Mit der Erzählung "Schattenlider" hat am Samstag Hannah Dübgen den letzten Tag des Wettlesens um den Ingeborg-Bachmann-Preis im Klagenfurter ORF-Theater eröffnet. Sie konnte die Juroren nicht überzeugen.

Dübgen erzählt von einer Frau, die ein Kind bekommt, das blind ist. Das Baby ist nicht nur blind, es hat keine Augäpfel. Sie beschreibt den Schrecken der Eltern ob dieser Tatsache, den Versuch der Mutter, die Empfindungswelt ihrer blinden Tochter zu imaginieren. Auch die überraschten, oft peinlich berührten Reaktionen Dritter werden protokolliert, und über allem immer wieder die Frage nach der Schuld.

Hubert Winkels fand die Erzählung nicht wirklich überzeugend. Meike Feßmann fand den Text von hoher Sensibilität getragen, in formaler Hinsicht gebe es aber einige Schwächen. Hildegard Keller zeigte sich beeindruckt von der leisen, klugen Empathie der Autorin, mit der diese schwierige Situation beschrieben werde. Daniela Strigl meinte, Empathie sei "eine wichtige Zutat in der Literatur, genügt aber nicht". Sie bemängelte ein Zuviel an Pathos. Burkhard Spinnen sah einen Text, der es sich zur Aufgabe gemacht habe, "eine existenzielle Katastrophe zu heilen". Juri Steiner, der Dübgen eingeladen hatte, berichtete, dass sich der Text bei ihm "eingeschlichen" und ihn nicht mehr losgelassen habe.

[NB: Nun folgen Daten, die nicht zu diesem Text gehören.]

-- ==== Sys2Proof/Machine/Launches.lean ====
section
/-!
DEFINITION. Launch records and queues (R295 to R303), the event counters (R213), launches from a hart and their waits (R206,
R207), and the host launch queues (R301).
-/

namespace Sys2Proof.Machine

/-! ## The loop-nest record (R295 to R299) -/

/-- Iterations of one dimension (R296). -/
def dimCount (d : Int × Int × Int) : Nat :=
  let (start, bound, step) := d
  if step > 0 then (max 0 (-((start - bound) / step))).toNat
  else (max 0 (-((bound - start) / -step))).toNat

/-- Dimension names, outermost first (R296). -/
def nestOrder (dims order : Nat) : List Nat := (List.range dims).map (fun p => if order == 0 then p else order / 4 ^ p % 4)

/-- The order field is zero or names a permutation of the dimensions and nothing else. -/
def orderOk (dims order : Nat) : Bool := order / 4 ^ dims == 0 && (List.range dims).all (fun d => (nestOrder dims order).contains d)

/-- Iterations of a launch. -/
def LaunchRec.total (r : LaunchRec) : Nat := r.dims.foldl (fun n d => n * dimCount d) 1

/-- Loop indices of an ordinal: the dimensions taken innermost first. -/
def indicesFrom (dims : List (Int × Int × Int)) : (inner : List Nat) → (o : Nat) → List (Nat × Int)
  | [], _ => []
  | d :: t, o =>
    let x := dims.getD d (0, 1, 1)
    (d, x.1 + (o % dimCount x : Nat) * x.2.2) :: indicesFrom dims t (o / dimCount x)

/-- i0 to i3 of an ordinal (R296, R19). -/
def LaunchRec.indices (r : LaunchRec) (o : Nat) : List Int :=
  let xs := indicesFrom r.dims (nestOrder r.dims.length r.order).reverse o
  (List.range 4).map (fun d => ((xs.find? (fun x => x.1 == d)).map (fun x => x.2)).getD 0)

/-- The lane cap of a lanes code (R295). -/
def lanesOfCode (c : Nat) : Nat := if c == 0 then 16 else 2 ^ (c - 1)

/-- Segments that hold a byte of a region. -/
def LRegion.segs (r : LRegion) : List Nat := if r.size == 0 then [] else
  (List.range ((r.off + r.size - 1) / 4096 - r.off / 4096 + 1)).map (fun k => r.off / 4096 + k)

/-- Segments of some regions, each once. -/
def regionSegs (rs : List LRegion) : List Nat := (rs.flatMap LRegion.segs).dedup

/-- Segments of a stack (R297). -/
def stackSegs (bytes : Nat) : Nat := (bytes + 4095) / 4096

/-- Two regions of the list overlap. -/
def regionsMeet : List LRegion → Bool
  | [] => false
  | r :: t => t.any (fun x => rangesMeet (r.off, r.off + r.size) (x.off, x.off + x.size)) || regionsMeet t

/-- The region of doubleword 32 + j. -/
def regionOf (b : List Word) (j : Nat) : LRegion :=
  { off := blockBits b (32 + j) 0 21, size := blockBits b (32 + j) 21 22, num := j, disc := blockBits b (32 + j) 63 1 == 1 }

/-- The record of 48 doublewords (R295). -/
def launchRecOf (b : List Word) : LaunchRec where
  cocoon := blockBits b 0 50 1 == 1
  record := blockBits b 0 49 1 == 1
  restart := blockBits b 0 48 1 == 1
  weight := blockBits b 0 28 4 + 1
  prio := blockBits b 0 24 3
  lanes := blockBits b 0 20 4
  stages := blockBits b 0 16 4
  order := blockBits b 0 8 8
  args := b.getD 1 0
  vlcap := blockBits b 2 48 13
  stack := blockBits b 2 0 15
  dims := (List.range (blockBits b 0 0 3)).map (fun d =>
    (sintN 32 (blockBits b (4 + 2 * d) 0 32), sintN 32 (blockBits b (4 + 2 * d) 32 32), sintN 32 (blockBits b (5 + 2 * d) 0 32)))
  entries := (List.range (blockBits b 0 16 4)).map (fun s => b.getD (12 + s) 0)
  waits := (List.range (blockBits b 0 40 3)).map (fun k => (blockBits b (20 + 2 * k) 0 12, b.getD (21 + 2 * k) 0))
  sigCtr := blockBits b 28 0 12
  sigVal := b.getD 29 0
  regions := (List.range (blockBits b 0 32 5)).map (regionOf b)

/-- Reserved fields are zero, the entries of unused dimensions, stages, waits and regions among them (R295). -/
def launchReservedOk (b : List Word) : Bool :=
  let z (k lo n : Nat) : Bool := blockBits b k lo n == 0
  let nd := blockBits b 0 0 3
  let ns := blockBits b 0 16 4
  let nw := blockBits b 0 40 3
  let nr := blockBits b 0 32 5
  z 0 51 13 && z 0 43 5 && z 0 37 3 && z 0 27 1 && z 0 3 5 && z 2 61 3 && z 2 15 33 && z 3 0 64 && z 30 0 64 && z 31 0 64 &&
  z 28 12 52 && (List.range 4).all (fun d => z (5 + 2 * d) 32 32 && (d < nd || (z (4 + 2 * d) 0 64 && z (5 + 2 * d) 0 64))) &&
  (List.range 8).all (fun s => s < ns || z (12 + s) 0 64) &&
  (List.range 4).all (fun k => z (20 + 2 * k) 12 52 && (k < nw || (z (20 + 2 * k) 0 64 && z (21 + 2 * k) 0 64))) &&
  (List.range 16).all (fun j => z (32 + j) 43 20 && (j < nr || z (32 + j) 0 64))

/-- The checks of R299 on the fields. -/
def LaunchRec.ok (r : LaunchRec) : Bool :=
  let nd := r.dims.length
  r.lanes ≤ 4 && 1 ≤ nd && nd ≤ 4 && orderOk nd r.order && r.dims.all (fun d => d.2.2 != 0) && r.total ≤ 2 ^ 40 &&
  1 ≤ r.stages && r.stages ≤ 8 && r.entries.all (fun e => e != 0 && e.toNat % 4 == 0) && r.waits.length ≤ 4 &&
  r.regions.length ≤ 16 && r.regions.all (fun x => x.size != 0 && x.off + x.size ≤ 2 ^ 21) && !regionsMeet r.regions &&
  (regionSegs r.regions).length + r.stages * stackSegs r.stack ≤ 512 &&
  (r.vlcap == 0 || [64, 128, 256, 512, 1024, 2048, 4096].contains r.vlcap) && r.stack % 16 == 0 && r.stack ≤ 16384
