/-- Evict a launch from a cluster (R313): its harts there fold; once every command of its context there has completed (R190), its keep
regions and stacks are saved and the segments are freed. -/
def State.evict (s : State) (v : Launch) (cl : Nat) : State :=
  let s := (s.foldAll ((s.hartsOn v.queue v.seq cl).map (fun h => h.place))).foldGroup cl
  if (s.cluster cl).pool.any (fun c => c.ctx == v.ctx) then s else
  let era := s.nextEra
  ({ s with frames := s.frames.map (fun f => if f.standsOn v.queue v.seq cl then s.evictFrame cl era f else f) } : State).freeLaunch v cl

/-- EVICT_LAUNCH (R305, R313). -/
def execEvictLaunch (queue seq cl : Nat) (s : State) : Host.Outcome State Fault Refusal :=
  .next (
    if s.hub.launches.any (fun l => s.presses l (clusterDie cl) &&
        (s.firstEvictee l (clusterDie cl)).any (fun x => x.2 == cl && x.1.queue == queue && x.1.seq == seq))
    then (match s.launchAt queue seq with | some v => s.evict v cl | none => s) else s)

/-! ## Resumption (R314) -/

/-- What a folded hart's wait becomes: it issues a waiting instruction again, and goes on waiting for anything else (R310). -/
def Status.afterFold : Status → Status
  | .waiting (.again _) => .running
  | .waiting .pool => .running
  | .waiting .commands => .running
  | .waiting .hold => .running
  | .waiting (.remote _ _) => .running
  | x => x

/-- Bits of `discf` for the regions of a hart that were discarded, or all of them when they were lost. -/
def discBits (rs : List LRegion) (lost : Bool) : Nat := ((rs.filter (fun r => r.num != 16 && (r.disc || lost))).map (fun r => 2 ^ r.num)).foldl (fun a b => a ||| b) 0

/-- The hart that resumes from a frame at a place with an `lmap` (R311, R313, R314).  Its lane-cycle counters go on as they stand
whatever its new L is: which L the sum of R28 is meant for after that the manual does not say (log 59). -/
def Frame.resume (f : Frame) (place lmap : Nat) : Hart :=
  let h := f.hart
  let lanes := popcN 16 lmap
  let w := fmtWidth (h.vtype.toNat % 16)
  let g := 2 ^ (h.vtype.toNat / 16 % 4)
  let low (x : BitVec 4096) : BitVec 4096 := BitVec.ofNat 4096 (x.toNat % 2 ^ (256 * lanes))
  { h.resumeAt with
    place := place, coord := coordOf place, lmap := BitVec.ofNat 64 lmap, dirty := 0, v := if lanes == h.lanes then h.v else h.v.map low,
    vlmax := if lanes == h.lanes then h.vlmax else BitVec.ofNat 64 (vlmaxOf lanes w g h.vlcap),
    discf := if f.evicted then h.discf ||| BitVec.ofNat 64 (discBits h.local_ f.lost) else h.discf,
    status := h.status.afterFold }

/-- Restore saved regions byte for byte; what failed its check when it was saved fails it again (R262, R313). -/
def State.restore (s : State) (cl : Nat) (ck : Option Config.XtsKey) (bad : List Nat) : List (LRegion × List Byte) → State
  | [] => s
  | (r, bs) :: t =>
    let base := scratchKey cl 0 / 8
    ({ s with mem := Memory.setList s.mem (scratchKey cl r.off) ((openBytes ck r.off bs).take r.size),
              poison := (bad.filter r.hasGranule).map (fun g => base + g) ++ s.poison.filter (fun g => !(base ≤ g && r.hasGranule (g - base))) } :
      State).restore cl ck bad t

/-- Grant the memory of some evicted frames on a cluster and restore it; discardable and lost regions read zero (R246, R313, R317). -/
def State.restoreFrames (s : State) (cl : Nat) (fs : List Frame) : State :=
  match fs.find? (fun f => f.evicted) with
  | none => s
  | some f =>
    let segs := regionSegs f.hart.launchRegions
    let gone := regionSegs (f.hart.launchRegions.filter (fun r => r.disc || f.lost))
    let c := s.cluster cl
    let s := s.setCluster cl { c with segs := c.segs.map (fun x =>
      if gone.contains x.seg && x.holder != some f.hart.regionHolder then { x with discarded := true } else x) }
    let s := (s.grantSegs cl f.hart.sctx f.hart.regionHolder segs).restore cl (s.frameSeal f.hart) f.bad (f.saved.filter (fun r => r.1.num != 16))
    fs.foldl (fun s g => (s.grantSegs cl g.hart.sctx g.hart.stackHolder g.hart.stackSegList).restore cl (s.frameSeal g.hart) g.bad (g.saved.filter (fun r => r.1.num == 16))) s

/-- Bind the frames of a set at their places. -/
def State.bindFrames (s : State) : List (Frame × Nat) → State
  | [] => s
  | (f, p) :: t =>
    let h := f.resume p (s.resumeMap f p)
    let s := s.renameOwners (clusterOf p) h.key p
    ((s.bind h).setHub { s.hub with power := .active, idleSince := s.sevenths }).bindFrames t

/-- Give a resumed group its cluster and its queues back, from whichever of its frames kept them, one that still waits for a launch
among them (R208, R311). -/
def State.regroup (s : State) (cl : Nat) (f : Frame) (fs : List Frame) : State :=
  match f.hart.launch with
  | some (q, n) =>
    if s.stagesOf f.hart < 2 || (s.cluster cl).group.isSome then s else
    let g := (q, n, f.hart.ord, s.stagesOf f.hart)
    let qs := (((fs ++ s.frames.filter (fun x => x.hart.inGroup g)).find? (fun x => !x.queues.isEmpty)).map (fun x => x.queues)).getD []
    { s.setCluster cl { s.cluster cl with group := some g, queues := Vector.ofFn (fun k => qs.getD k.val []) } with
      frames := s.frames.map (fun x => if x.hart.inGroup g then { x with queues := [] } else x) }
  | none => s

/-- A frame that stays folded while its launch's memory moves to a cluster. -/
def Frame.moved (cl : Nat) (f : Frame) : Frame :=
  { f with evicted := false, lost := false, era := 0, saved := [], bad := [],
           hart := { f.hart with place := cl * 16 + f.hart.place % 16, discf := f.hart.discf ||| BitVec.ofNat 64 (discBits f.hart.local_ f.lost) } }

/-- HART_RESUME (R312, R314): the oldest folded hart that had place `h`, with the harts that resume with it, at a free place; a frame in
a held segment is read after the hold, and ends the low-power state of its channel (R250, R253).  When both copies of a frame fail their check the promise is void (R316). -/
def execHartResume (h place : Nat) (s : State) : Host.Outcome State Fault Refusal :=
  match s.frames.find? (fun f => f.hart.place == h && f.ready) with
  | none => .next s
  | some f =>
    if !s.firstCopy f && !f.mirrorOk then .fault .promiseVoid else
    let blocked := match f.hart.launch with
      | some (q, n) => (match s.launchAt q n with | some l => l.stopped || s.outranked l (dieOf place) | none => false)
      | none => false
    if blocked || s.hub.power == .standby || place ≥ 3584 then .next s else
    match s.resumePlaces f place with
    | none => .next s
    | some ps =>
      if ps.any (fun p => !s.firstCopy p.1 && !p.1.mirrorOk) then .fault .promiseVoid else
      let cl := clusterOf place
      let fs := ps.map (fun p => p.1)
      let behind := s.stayBehind f
      let keys := fs.flatMap (fun x => s.frameSegs x.hart)
      if keys.any s.heldSegment then .next s else
      let s := s.wakeKeys keys
      let s := s.restoreFrames cl (fs ++ behind)
      let s := { s with frames := (s.frames.filter (fun g => !fs.contains g)).map (fun g => if behind.contains g then g.moved cl else g) }
      .next ((s.bindFrames (ps.map (fun p => (s.unframe p.1, p.2)))).regroup cl f fs)

/-! ## Lost parts (R262, R263, R317) -/

/-- Cut an iteration short (R317): its harts and frames are gone; it is dispatched again when its launch is restartable. -/
def State.cutShort (s : State) (h : Hart) (lost : Bool) : State :=
  match h.launch with
  | none => s.unbind h.place
  | some (q, n) =>
    let mine (x : Hart) : Bool := x.inGroup (q, n, h.ord, 0)
    let bound := s.harts.filter mine
    let folded := (s.frames.filter (fun f => mine f.hart)).map (fun f => f.hart)
    let s := bound.foldl (fun s x => s.unbind x.place) { s with frames := s.frames.filter (fun f => !mine f.hart) }
    let s := ((bound ++ folded).foldl (fun s x => s.leave x) s).freeAllLeaving
    match s.launchAt q n with
    | none => s
    | some l =>
      if l.stopped then s
      else (s.putLaunch (if l.lr.restart then { l with redo := l.redo ++ [(h.ord, lost)] } else { l with cut := l.cut ++ [h.ord] })).enter q (.cut n h.ord l.lr.restart)

/-- Cut short every hart of a list that is still bound. -/
def State.cutAll (s : State) (lost : Bool) : List Hart → State
  | [] => s
  | h :: t => (if (s.hartAt h.place).any (fun x => x.launch == h.launch && x.ord == h.ord) then s.cutShort h lost else s).cutAll lost t

/-- A die's object replicas become stale, and the log copies in its HBM are to be made again (R331, R332). -/
def Robj.loseDie (die : Nat) (o : Robj) : Robj :=
  let o := if die < 4 then o.strike die else o
  { o with log := o.log.map (fun e => { e with copyA := if e.dies.1 == die then none else e.copyA, copyB := if e.dies.2 == die then none else e.copyB }) }

/-- Objects whose every replica is stale are lost (R332); a stale replica no longer holds back the trimming of the others' logs (R330). -/
def State.loseStale (s : State) : State :=
  s.hub.objects.foldl (fun s o => if o.lowest.isNone then s.loseObject o else (s.trim o).freeLeaving o.slot) s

Im Romanauszug "Das kalte Jahr" erzählte Roman Ehrlich anschließend von einem Mann, der mit einem jungen Burschen im Haus seiner Eltern lebt. Das Kind, wenn es denn ein Kind ist, hat offenbar gravierende Defizite, wie auch die Umgebung. Denn dort, wo sie leben, ist es immer kalt, immer Winter. Der Protagonist findet in seinem Heimatdorf Arbeit bei einem Fernsehtechniker, das ganze Setting ist seltsam archaisch, es gibt kaum Verbindung zur Außenwelt, die meisten Bewohner haben nicht einmal Fernsehempfang. Der Grund für diese seltsam abgeschlossene Existenz in apokalyptischer Umgebung bleibt unerklärt, eines der Hauptprobleme von Romanauszügen.

Feßmann meinte, die Zusammenhänge, die der Autor hier verknüpfe, seien ihr nicht klar. "Insgesamt kann ich nicht erkennen, worauf dieser Text hinauswill." Winkels sah ein "Stochern im Nebel", eine Suche nach Orientierung, der Text sei geschickt und klug gemacht und habe ihn überzeugt. Strigl sprach von einer "Art Eiszeit", in der sich irgendetwas zusammenbraue, das nichts Gutes verheiße. Keller gefielen die "verschiedenen Register" in der Machart des Textes. Ihr Problem sei, sie sehe zwar einzelne Brocken, aber nicht die "Umrisse des Romanbergs". Paul Jandl fand den Text "seines" Autors sehr spannend, es sei eine große Parabel. Spinnen kam das Personal "unheimlich bekannt" vor, und zwar vor allem aus Katastrophenfilmen und befand den Text für "niedlich".

Mit Benjamin Maack und Nikola Anne Mehlhorn bog der Wettbewerb anschließend in die Zielgerade.